Go through the records and report each line in which the word "fieldY" occurs.

[Data for processing]:
┄┄┄┄┄┄

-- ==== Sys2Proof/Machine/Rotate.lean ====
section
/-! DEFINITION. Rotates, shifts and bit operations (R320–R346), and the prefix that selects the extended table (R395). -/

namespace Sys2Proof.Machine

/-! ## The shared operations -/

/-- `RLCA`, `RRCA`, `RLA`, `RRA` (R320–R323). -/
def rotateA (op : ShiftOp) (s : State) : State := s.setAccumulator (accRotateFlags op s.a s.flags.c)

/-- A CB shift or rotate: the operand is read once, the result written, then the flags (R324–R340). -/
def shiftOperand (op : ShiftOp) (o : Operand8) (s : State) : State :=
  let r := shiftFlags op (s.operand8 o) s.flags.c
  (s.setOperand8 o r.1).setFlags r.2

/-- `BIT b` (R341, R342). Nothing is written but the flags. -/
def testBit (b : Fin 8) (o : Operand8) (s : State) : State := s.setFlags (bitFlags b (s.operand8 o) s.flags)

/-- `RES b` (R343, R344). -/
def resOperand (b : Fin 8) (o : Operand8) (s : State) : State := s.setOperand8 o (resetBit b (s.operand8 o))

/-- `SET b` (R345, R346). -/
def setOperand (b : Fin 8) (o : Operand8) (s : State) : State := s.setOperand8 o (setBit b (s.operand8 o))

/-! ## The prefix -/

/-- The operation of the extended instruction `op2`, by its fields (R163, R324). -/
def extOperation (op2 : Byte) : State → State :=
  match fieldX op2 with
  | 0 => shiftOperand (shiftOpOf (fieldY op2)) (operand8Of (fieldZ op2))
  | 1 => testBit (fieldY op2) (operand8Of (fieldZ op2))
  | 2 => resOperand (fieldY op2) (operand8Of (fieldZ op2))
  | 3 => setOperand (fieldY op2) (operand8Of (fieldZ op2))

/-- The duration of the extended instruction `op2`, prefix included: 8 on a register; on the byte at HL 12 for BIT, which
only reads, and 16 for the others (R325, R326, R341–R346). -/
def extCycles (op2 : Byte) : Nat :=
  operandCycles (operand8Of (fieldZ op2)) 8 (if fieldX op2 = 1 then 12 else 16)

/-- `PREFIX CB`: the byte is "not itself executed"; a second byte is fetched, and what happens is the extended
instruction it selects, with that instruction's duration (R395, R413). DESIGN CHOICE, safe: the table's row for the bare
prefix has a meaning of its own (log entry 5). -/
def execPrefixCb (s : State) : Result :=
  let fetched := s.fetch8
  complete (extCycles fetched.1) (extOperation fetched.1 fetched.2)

┄┄┄┄┄┄

[Answer space]:
  | 0 => shiftOperand (shiftOpOf (fieldY op2)) (operand8Of (fieldZ op2))
  | 1 => testBit (fieldY op2) (operand8Of (fieldZ op2))
  | 2 => resOperand (fieldY op2) (operand8Of (fieldZ op2))
  | 3 => setOperand (fieldY op2) (operand8Of (fieldZ op2))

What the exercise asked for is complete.